**Supplied records**
/-- A pass over more bytes is the pass over the first of them, and then one over what that left and the others. -/
theorem decodeFrames_append (o : LenOrder) (a b : List Byte) :
    decodeFrames o (a ++ b) = (decodeFrames o a).join (decodeFrames o ((decodeFrames o a).rest ++ b)) := by
  induction a using pass_induction o with
  | hnone a h => rw [decodeFrames_none o h, PassResult.join_empty]
  | hdrop a i h _ ih =>
    have hi := findSync_bound h
    rw [decodeFrames_drop o h, ← ih, decodeFrames_drop o (findSync_append h b),
      List.drop_append_of_le_length (by omega)]
  | hwait a h hw => rw [decodeFrames_wait o h hw, PassResult.join_empty]
  | hframe a h hl ih =>
    rw [decodeFrames_frame_append o h hl, ih, PassResult.after_join, decodeFrames_frame o h hl, PassResult.after_rest]

theorem passes_cons (o : LenOrder) (buf c : List Byte) (cs : List (List Byte)) :
    passes o buf (c :: cs) = (decodeFrames o (buf ++ c)).join (passes o (decodeFrames o (buf ++ c)).rest cs) := rfl

/-- The generalisation that the induction needs: the buffer holds what earlier chunks left. -/
theorem passes_eq_decodeFrames (o : LenOrder) {buf : List Byte} (h : settled o buf) (chunks : List (List Byte)) :
    passes o buf chunks = decodeFrames o (buf ++ chunks.flatten) := by
  induction chunks generalizing buf with
  | nil => rw [List.flatten_nil, List.append_nil, settled_pass o h, passes]
  | cons c cs ih =>
    rw [passes_cons, ih (decodeFrames_rest_settled o _), List.flatten_cons, ← List.append_assoc, ← decodeFrames_append]

/-- Settles O15: by induction on the chunks, each pass joined to the next. -/
theorem chunkingDoesNotMatter : Obligations.ChunkingDoesNotMatter := fun o chunks =>
  passes_eq_decodeFrames o (settled_of_hunt rfl) chunks

end Sys2Proof.Machine
end

section
/-! PROOFS. The decode pass on the block (spec/41_decoder.md R101, R105, R106, R112, R116; spec/44_ports.md R170):
DECODE_PASS, one RX_PUSH, and a sequence of them. -/

namespace Sys2Proof.Machine

/-! ### RX_PUSH and RX_PUSH_SEQ as steps (R170, R81) -/

theorem exec_rxPush (b : Byte) (s : State) : exec (.rxPush b) s = .next ((pushByte s b).setResp .nothing) := rfl

theorem exec_rxPushSeq (bs : List Byte) (s : State) :
    exec (.rxPushSeq bs) s = .next ((pushBytes s bs).setResp .nothing) := rfl

/-! ### RX_PUSH into a full RXBUF (R112) -/

theorem settled_of_length_le_two (o : LenOrder) {buf : List Byte} (h : buf.length ≤ 2) : settled o buf := by
  rw [settled_iff]
  cases hi : findSync buf with
  | none => exact .inl rfl
  | some i =>
    have hbound := findSync_bound hi
    exact .inr ⟨congrArg some (by omega), .inl (by omega)⟩

theorem byteAt_eq_iff {s : List Byte} {i : Nat} (h : i < s.length) (b : Byte) : byteAt s i = b ↔ s[i]? = some b := by
  simp [byteAt, h]

theorem overflowTrim_full {buf : List Byte} (h : buf.length = 8201) :
    overflowTrim 8201 buf = if buf[8200]? = some 0x55#8 then [0x55#8] else [] := by
  rw [overflowTrim, if_pos h]
  exact if_congr (byteAt_eq_iff (by omega) _) rfl rfl

/-- Settles O17: after the trim at most two bytes stand in RXBUF, which are settled. -/
theorem pushIntoFullBufferTrims : Obligations.PushIntoFullBufferTrims := by
  refine ⟨fun s b h => ?_, fun o buf h hl => ?_⟩
  · have hbuf : overflowTrim 8201 s.rxbuf ++ [b] = if s.rxbuf[8200]? = some 0x55#8 then [0x55#8, b] else [b] := by
      rw [overflowTrim_full h]
      split_ifs <;> rfl
    have hlen : (overflowTrim 8201 s.rxbuf ++ [b]).length ≤ 2 := by
      rw [hbuf]
      split_ifs <;> simp
    rw [exec_rxPush, pushByte_eq, receivePass_settled _ (settled_of_length_le_two .le hlen), hbuf]
    rfl
  · by_contra hh
    have := settled_length_of_not_hunt h hh
    omega

/-! ### DECODE_PASS (R101) -/

theorem received_eq (s : State) (rest : List Byte) (c : Command) (r : Response) :
    received s rest c r = (deliver { s with rxbuf := rest, cnt := s.cnt.oneFrame } c).setResp r := by
  unfold received
  cases h : toEvent c with
  | ok e =>
    dsimp only
    split_ifs with hl
    · rw [deliver_queued h (by exact hl)]
      rfl
    · rw [deliver_dropped h (by exact Nat.not_lt.mp hl)]
      rfl
  | error e =>
    cases e with
    | invalidCommandType => rw [deliver_cmdTypeError h]; rfl
    | invalidPayload => rw [deliver_payloadError h]; rfl

theorem receivePass_oneCommand {s : State} {c : Command} {rest : List Byte}
    (h : decodeFrames .le s.rxbuf = ⟨[c], 0, rest⟩) :
    receivePass s = deliver { s with rxbuf := rest, cnt := s.cnt.oneFrame } c := by
  rw [receivePass_eq, h]
  simp [Counters.oneFrame]

theorem receivePass_oneBad {s : State} {rest : List Byte} (h : decodeFrames .le s.rxbuf = ⟨[], 1, rest⟩) :
    receivePass s = { s with rxbuf := rest, cnt := { s.cnt with framesBad := s.cnt.framesBad + 1#32 } } := by
  rw [receivePass_eq, h]
  simp

/-- Settles O18: the pass over RXBUF is empty, or the one frame (O10, O11) and then the empty pass over settled
bytes. -/
theorem decodePassConsumesHead : Obligations.DecodePassConsumesHead := by
  refine ⟨fun s h => ?_, fun s cmd rsv st p rest hp hbuf hrest => ?_, fun s f t rest hbuf hf hl hlen hbad hrest => ?_⟩
  · rw [exec_decodePass, receivePass_settled s h, settled_pass .le h]
    rfl
  · have hpass : decodeFrames .le s.rxbuf = ⟨[⟨[cmd], some st, p⟩], 0, rest⟩ := by
      rw [hbuf, goodFrameGivesCommand .le cmd rsv st p rest hp, settled_pass .le hrest]
    rw [exec_decodePass, receivePass_oneCommand hpass, hpass, received_eq]
  · have hpass : decodeFrames .le s.rxbuf = ⟨[], 1, rest⟩ := by
      rw [hbuf, corruptFrameDiscardedWhole .le f t rest hf hl hlen hbad, settled_pass .le hrest]
    rw [exec_decodePass, receivePass_oneBad hpass, hpass]
    rfl

/-! ### One RX_PUSH between passes (R116) -/

/-- A byte after bytes without a sync completes no frame: a sync that it ends is only two bytes long. -/
theorem decodeFrames_push_of_hunt (o : LenOrder) {buf : List Byte} (h : findSync buf = none) (b : Byte) :
    ∃ rest, decodeFrames o (buf ++ [b]) = ⟨[], 0, rest⟩ := by
  cases hi : findSync (buf ++ [b]) with
  | none => exact ⟨_, decodeFrames_none o hi⟩
  | some i =>
    have hend : ¬ i + 1 < buf.length := fun hlt => by
      obtain ⟨h0, h1⟩ := syncAt_of_findSync hi
      rw [List.getElem?_append_left (by omega)] at h0 h1
      exact findSync_eq_none_iff.mp h i ⟨h0, h1⟩
    have hshort : ((buf ++ [b]).drop i).length < 10 := by
      simp only [List.length_drop, List.length_append, List.length_singleton]
      omega
    exact ⟨_, (decodeFrames_drop o hi).trans (decodeFrames_wait o (findSync_drop hi) (.inl hshort))⟩

/-- A byte after an incomplete frame leaves it incomplete or is its last one. -/
theorem frameLenAt_push (o : LenOrder) {buf : List Byte} (hw : buf.length < 10 ∨ buf.length < frameLenAt o buf)
    (b : Byte) (hl : frameLenAt o (buf ++ [b]) ≤ (buf ++ [b]).length) :
    frameLenAt o (buf ++ [b]) = (buf ++ [b]).length := by
  have hge := frameLenAt_ge o (buf ++ [b])
  rw [List.length_append, List.length_singleton] at hl ⊢
  have happ := frameLenAt_append o (b := buf) (by omega) [b]
  omega

/-- Everything a pass can do after one more byte. -/
theorem decodeFrames_push_cases (o : LenOrder) {buf : List Byte} (h : settled o buf) (b : Byte) :
    ∃ rest, decodeFrames o (buf ++ [b]) = ⟨[], 0, rest⟩ ∨ decodeFrames o (buf ++ [b]) = ⟨[], 1, rest⟩ ∨
      ∃ c, decodeFrames o (buf ++ [b]) = ⟨[c], 0, rest⟩ := by
  rcases (settled_iff o buf).mp h with hnone | ⟨hsync, hw⟩
  · obtain ⟨rest, hrest⟩ := decodeFrames_push_of_hunt o hnone b
    exact ⟨rest, .inl hrest⟩
  · have hsync' := findSync_append hsync [b]
    by_cases hl : frameLenAt o (buf ++ [b]) ≤ (buf ++ [b]).length
    · have hwhole := decodeFrames_whole_append o hsync' (frameLenAt_push o hw b hl) []
      rw [List.append_nil, decodeFrames_none o (buf := []) rfl] at hwhole
      refine ⟨[], .inr ?_⟩
      cases hv : frameValid (buf ++ [b]) (buf ++ [b]).length with
      | true => exact .inr ⟨_, by rw [hwhole, hv, PassResult.after_true]⟩
      | false => exact .inl (by rw [hwhole, hv, PassResult.after_false])
    · exact ⟨_, .inl (decodeFrames_wait o hsync' (.inr (by omega)))⟩

/-- Settles O27: the pass after one byte puts out at most one Command or one corrupt frame, and delivery of one Command
does one of four things. -/
theorem pushByteOutcome : Obligations.PushByteOutcome := by
  intro s b h
  have hf := pushByte_frame s b
  refine ⟨_, exec_rxPush b s, receivePass_rxbuf _, rfl, { hf.txSide with }, { hf.rest with }, hf.held, ?_⟩
  rw [State.setResp_outq, State.setResp_cnt, pushByte_eq]
  obtain ⟨rest, hpass | hpass | ⟨c, hpass⟩⟩ := decodeFrames_push_cases .le (trim_settled 8201 h) b
  · rw [receivePass_noFrame hpass]
    exact .inl ⟨rfl, rfl⟩
  · rw [receivePass_oneBad hpass]
    exact .inr (.inl ⟨rfl, rfl⟩)
  · rw [receivePass_oneCommand hpass]
    refine .inr (.inr ?_)
    rcases deliver_cases { s with rxbuf := rest, cnt := s.cnt.oneFrame } c with
      ⟨e, he, hl, hd⟩ | ⟨e, -, hl, hd⟩ | ⟨-, hd⟩ | ⟨-, hd⟩ <;> rw [hd]
    · exact .inl ⟨e, toEvent_device he, hl, rfl, rfl⟩
    · exact .inr (.inl ⟨hl, rfl, rfl⟩)
    · exact .inr (.inr (.inl ⟨rfl, rfl⟩))
    · exact .inr (.inr (.inr ⟨rfl, rfl⟩))

/-! ### Pushed bytes as one pass (R100, R111) -/

/-- The state with the buffer that a pass leaves and its frames counted, before delivery. -/
def State.afterPass (s : State) (r : PassResult) : State :=
  (s.setRxbuf r.rest).setCnt ((s.cnt.addFramesOk r.commands.length).addFramesBad r.bad)

theorem receivePass_eq_afterPass (s : State) :
    receivePass s = (decodeFrames .le s.rxbuf).commands.foldl deliver (s.afterPass (decodeFrames .le s.rxbuf)) := rfl

/-- Delivery does not look at RXBUF and the two frame counters. -/
theorem deliver_afterPass (s : State) (r : PassResult) (c : Command) :
    deliver (s.afterPass r) c = (deliver s c).afterPass r := by
  rcases deliver_cases s c with ⟨e, he, hl, hd⟩ | ⟨e, he, hl, hd⟩ | ⟨he, hd⟩ | ⟨he, hd⟩ <;> rw [hd]
  · exact deliver_queued (s := s.afterPass r) he hl
  · exact deliver_dropped (s := s.afterPass r) he hl
  · exact deliver_cmdTypeError (s := s.afterPass r) he
  · exact deliver_payloadError (s := s.afterPass r) he

theorem deliverAll_afterPass (cs : List Command) (s : State) (r : PassResult) :
    cs.foldl deliver (s.afterPass r) = (cs.foldl deliver s).afterPass r := by
  induction cs generalizing s with
  | nil => rfl
  | cons c cs ih => simp only [List.foldl_cons, deliver_afterPass, ih]

theorem afterPass_join (s : State) (r q : PassResult) : s.afterPass (r.join q) = (s.afterPass r).afterPass q := by
  simp [State.afterPass, PassResult.join, State.setRxbuf, State.setCnt, Counters.addFramesOk, Counters.addFramesBad,
    BitVec.ofNat_add, add_assoc]

/-- A pass, and one more after other bytes have come, do what one pass over all the bytes does. -/
theorem receivePass_append (s : State) (bs : List Byte) :
    receivePass { receivePass s with rxbuf := (receivePass s).rxbuf ++ bs } =
      receivePass { s with rxbuf := s.rxbuf ++ bs } := by
  obtain ⟨r, hr⟩ : ∃ r, decodeFrames .le s.rxbuf = r := ⟨_, rfl⟩
  obtain ⟨q, hq⟩ : ∃ q, decodeFrames .le (r.rest ++ bs) = q := ⟨_, rfl⟩
  have hall : decodeFrames .le (s.rxbuf ++ bs) = r.join q := by rw [decodeFrames_append, hr, hq]
  calc
    receivePass { receivePass s with rxbuf := (receivePass s).rxbuf ++ bs }
    _ = q.commands.foldl deliver ((receivePass s).afterPass q) := by
      rw [receivePass_eq_afterPass, receivePass_rxbuf, hr, hq]
      rfl
    _ = (r.join q).commands.foldl deliver (s.afterPass (r.join q)) := by
      rw [receivePass_eq_afterPass, hr, ← deliverAll_afterPass, ← afterPass_join, ← List.foldl_append]
      rfl
    _ = receivePass { s with rxbuf := s.rxbuf ++ bs } := by
      rw [receivePass_eq_afterPass, hall]
      rfl

/-- Bytes pushed one by one, with no trim between, do what one pass over all of them does. -/
theorem pushBytes_eq_receivePass (bs : List Byte) {s : State} (h : settled .le s.rxbuf)
    (hl : s.rxbuf.length + bs.length ≤ 8201) : pushBytes s bs = receivePass { s with rxbuf := s.rxbuf ++ bs } := by
  induction bs generalizing s with
  | nil =>
    rw [List.append_nil, pushBytes_nil]
    exact (receivePass_settled s h).symm
  | cons b bs ih =>
    rw [List.length_cons] at hl
    have hpush : pushByte s b = receivePass { s with rxbuf := s.rxbuf ++ [b] } := by
      rw [pushByte_eq, overflowTrim, if_neg (by omega)]
    have hrest := receivePass_rxbuf { s with rxbuf := s.rxbuf ++ [b] }
    have hlen := decodeFrames_rest_length .le (s.rxbuf ++ [b])
    rw [List.length_append, List.length_singleton] at hlen
    rw [pushBytes_cons, hpush, ih (by rw [hrest]; exact decodeFrames_rest_settled _ _)
      (by rw [hrest]; dsimp only; omega), receivePass_append]
    simp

**Required action**
Take the lines above from the one containing "refine ⟨_, exec_rxPush" down to the one containing "exact .inl ⟨rfl, rfl⟩", and transcribe them exactly, both ends included.

**Output for this task**
  refine ⟨_, exec_rxPush b s, receivePass_rxbuf _, rfl, { hf.txSide with }, { hf.rest with }, hf.held, ?_⟩
  rw [State.setResp_outq, State.setResp_cnt, pushByte_eq]
  obtain ⟨rest, hpass | hpass | ⟨c, hpass⟩⟩ := decodeFrames_push_cases .le (trim_settled 8201 h) b
  · rw [receivePass_noFrame hpass]
    exact .inl ⟨rfl, rfl⟩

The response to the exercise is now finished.